EXERCISE GOAL:
Scan the records below for the line with "used vents. -/" and the line with "true mask t s else s". Repeat those two lines and every line between them exactly, and nothing else.

═══ DATA FOR ANALYSIS

-- ==== Sys2Proof/Machine/Inputs.lean ====
section
/-! DEFINITION. What the terminals' inputs do (chapter 7) and what the weather inputs do at a source (chapter 6). -/

namespace Sys2Proof.Machine

/-! ### Pins (R126, R133, R134) -/

/-- What a pin's new level means to the function of its terminal: a contact's debounce, the evaluated mains monitor's
timers, the evaluated rain comparator's confirmation. -/
def pinMeans (t : TermId) (active : Bool) (s : State) : State :=
  if (s.fn t).isContact then s.updTerm t fun x => x.atPin active s.now
  else if s.firstTerm .mainsMonitor = some t then s.withMains (s.mains.atPin active s.now)
  else if s.firstTerm .rainSense = some t then comparatorAt active s
  else s

/-- A pin changes its level; in JOIN and RUN the change is evaluated. -/
def movePin (t : TermId) (active : Bool) (s : State) : State :=
  if s.pins[t] = active then s
  else if s.active then pinMeans t active (s.setPin t active)
  else s.setPin t active

/-- R126: the debounced level takes the pin's level and the timer stops. -/
def takeLevel (t : TermId) (s : State) : State :=
  s.updTerm t fun x => { x with debounced := s.pins[t], debounce := none }

/-- R28: a change of key position acts on the used vents. -/
def syncKey (before s : State) : State := if before.keyPos = s.keyPos then s else applyKey s.keyPos s

/-- R127: the assertion or release of a debounced level reaches the owner of its function. -/
def deliver (t : TermId) (before s : State) : State :=
  let asserted := s.terms[t].debounced
  match s.fn t with
  | .callPoint z => if asserted then raiseAlarm z s else s
  | .keyOpen | .keyClose => syncKey before s
  | .manualOpen mask => if asserted then manualPress true mask t s else s
  | .manualClose mask => if asserted then manualPress false mask t s else s
  | .resetButton => if asserted then resetPress s else s
  | .unused | .smokeLoop _ | .rainSense | .windPulse | .windVane | .mainsMonitor | .signalOut | .lampFire => s

/-- R126, R127: the debounce expires. -/
def debounceEnds (t : TermId) (s : State) : State := deliver t s (takeLevel t s)

/-! ### Smoke loops (R129 to R132) -/

/-- R129: the band of a reading in 0.1 mA. -/
def bandOf (tenths : Nat) : Band :=
  if tenths < 20 then .open else if tenths < 120 then .normal else if tenths ≤ 400 then .alarm else .short

/-- The band is OPEN or SHORT (R131). -/
def Band.faulty : Band → Bool
  | .open | .short => true
  | .normal | .alarm => false

/-- R130: the loop state and the confirmation timer after a reading in a band. -/
def Term.follow (x : Term) (b : Band) (now : Micros) : Term :=
  match x.loop with
  | .off => x
  | .watch => if b = .alarm then { x with loop := .confirming, confirm := some (now + Config.confirmation) } else x
  | .confirming | .confirmed => if b = .alarm then x else { x with loop := .watch, confirm := none }

/-- R131: the fault timer runs while the band contradicts the flag. -/
def Term.filterFault (x : Term) (b : Band) (now : Micros) : Term :=
  { x with
    faultTimer :=
      if b.faulty = x.fault then none
      else
        match x.faultTimer with
        | some t => some t
        | none => some (now + Config.loopFault) }

/-- R129 to R131: a reading in a band. -/
def Term.read (x : Term) (b : Band) (now : Micros) : Term := { (x.follow b now).filterFault b now with band := some b }

/-- The terminal is a powered smoke loop in JOIN or RUN (R132). -/
def State.powered (s : State) (t : TermId) : Bool := s.active && (s.fn t).isLoop && s.terms[t].loop != .off

/-- The zone of a smoke loop. -/
def TermFn.loopZone : TermFn → Option Zone
  | .smokeLoop z => some z
  | _ => none

/-- R130: the confirmation completes: CONFIRMED, and a local alarm for the loop's zone. -/
def confirmLoop (t : TermId) (s : State) : State :=
  let u := s.updTerm t fun x => { x with loop := .confirmed, confirm := none }
  match (s.fn t).loopZone with
  | some z => raiseAlarm z u
  | none => u

/-- R131: the fault flag is set or cleared. -/
def Term.turnFault (x : Term) : Term := { x with fault := !x.fault, faultTimer := none }

/-- R130, R132: loop power returns: WATCH, latest band none. -/
def Term.restorePower (x : Term) : Term := { x with loop := .watch, band := none, cycle := none }

/-! ### Mains (R134, R34) -/

/-- R34, R134: the loss timer expires: BATTERY. -/
def loseMains (s : State) : State := removeComfortDemands (s.withMains { s.mains with battery := true, loss := none })

/-- R134: the return timer expires: NORMAL. -/
def regainMains (s : State) : State := s.withMains { s.mains with battery := false, back := none }

/-! ### The weather inputs of a source (R108 to R116) -/

/-- R116: what of a source's own weather the formation reads. -/
def State.ownWeather (s : State) : WindState × Option Nat × Bool := (s.weather.wind, s.weather.dir, s.weather.rain)

/-- R116: the effective weather is formed again when the own wind state, direction or rain state changes (log entry
33). -/
def syncOwnWeather (before s : State) : State := if before.ownWeather = s.ownWeather then s else reformWeather s

/-- An operation of the source side, and the formation its changes cause. -/
def sourceSide (f : State → State) (s : State) : State := syncOwnWeather s (f s)

/-- R111: the dry hold expires. -/
def endDryHold (s : State) : State := s.updWeather fun w => { w with rain := false, dryHold := none }

/-- R108: 2 s have passed since the last accepted pulse. -/
def State.calmDue (s : State) : Bool :=
  match s.weather.lastPulse with
  | some t => decide (t + Config.calm ≤ s.now)
  | none => false

/-- R114: the wind hold timer expires: the state falls one level if the latest speed is low enough. -/
def endWindHold (s : State) : State :=
  let t := s.updWeather fun w => { w with windHold := none }
  let down := t.image.lowered t.weather.wind t.weather.speed
  if down = t.weather.wind then t else t.updWeather fun w => { w with wind := down, windHold := t.holdFrom down }

end Sys2Proof.Machine
end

══════

EXERCISE SOLUTION:
/-- R28: a change of key position acts on the used vents. -/
def syncKey (before s : State) : State := if before.keyPos = s.keyPos then s else applyKey s.keyPos s

/-- R127: the assertion or release of a debounced level reaches the owner of its function. -/
def deliver (t : TermId) (before s : State) : State :=
  let asserted := s.terms[t].debounced
  match s.fn t with
  | .callPoint z => if asserted then raiseAlarm z s else s
  | .keyOpen | .keyClose => syncKey before s
  | .manualOpen mask => if asserted then manualPress true mask t s else s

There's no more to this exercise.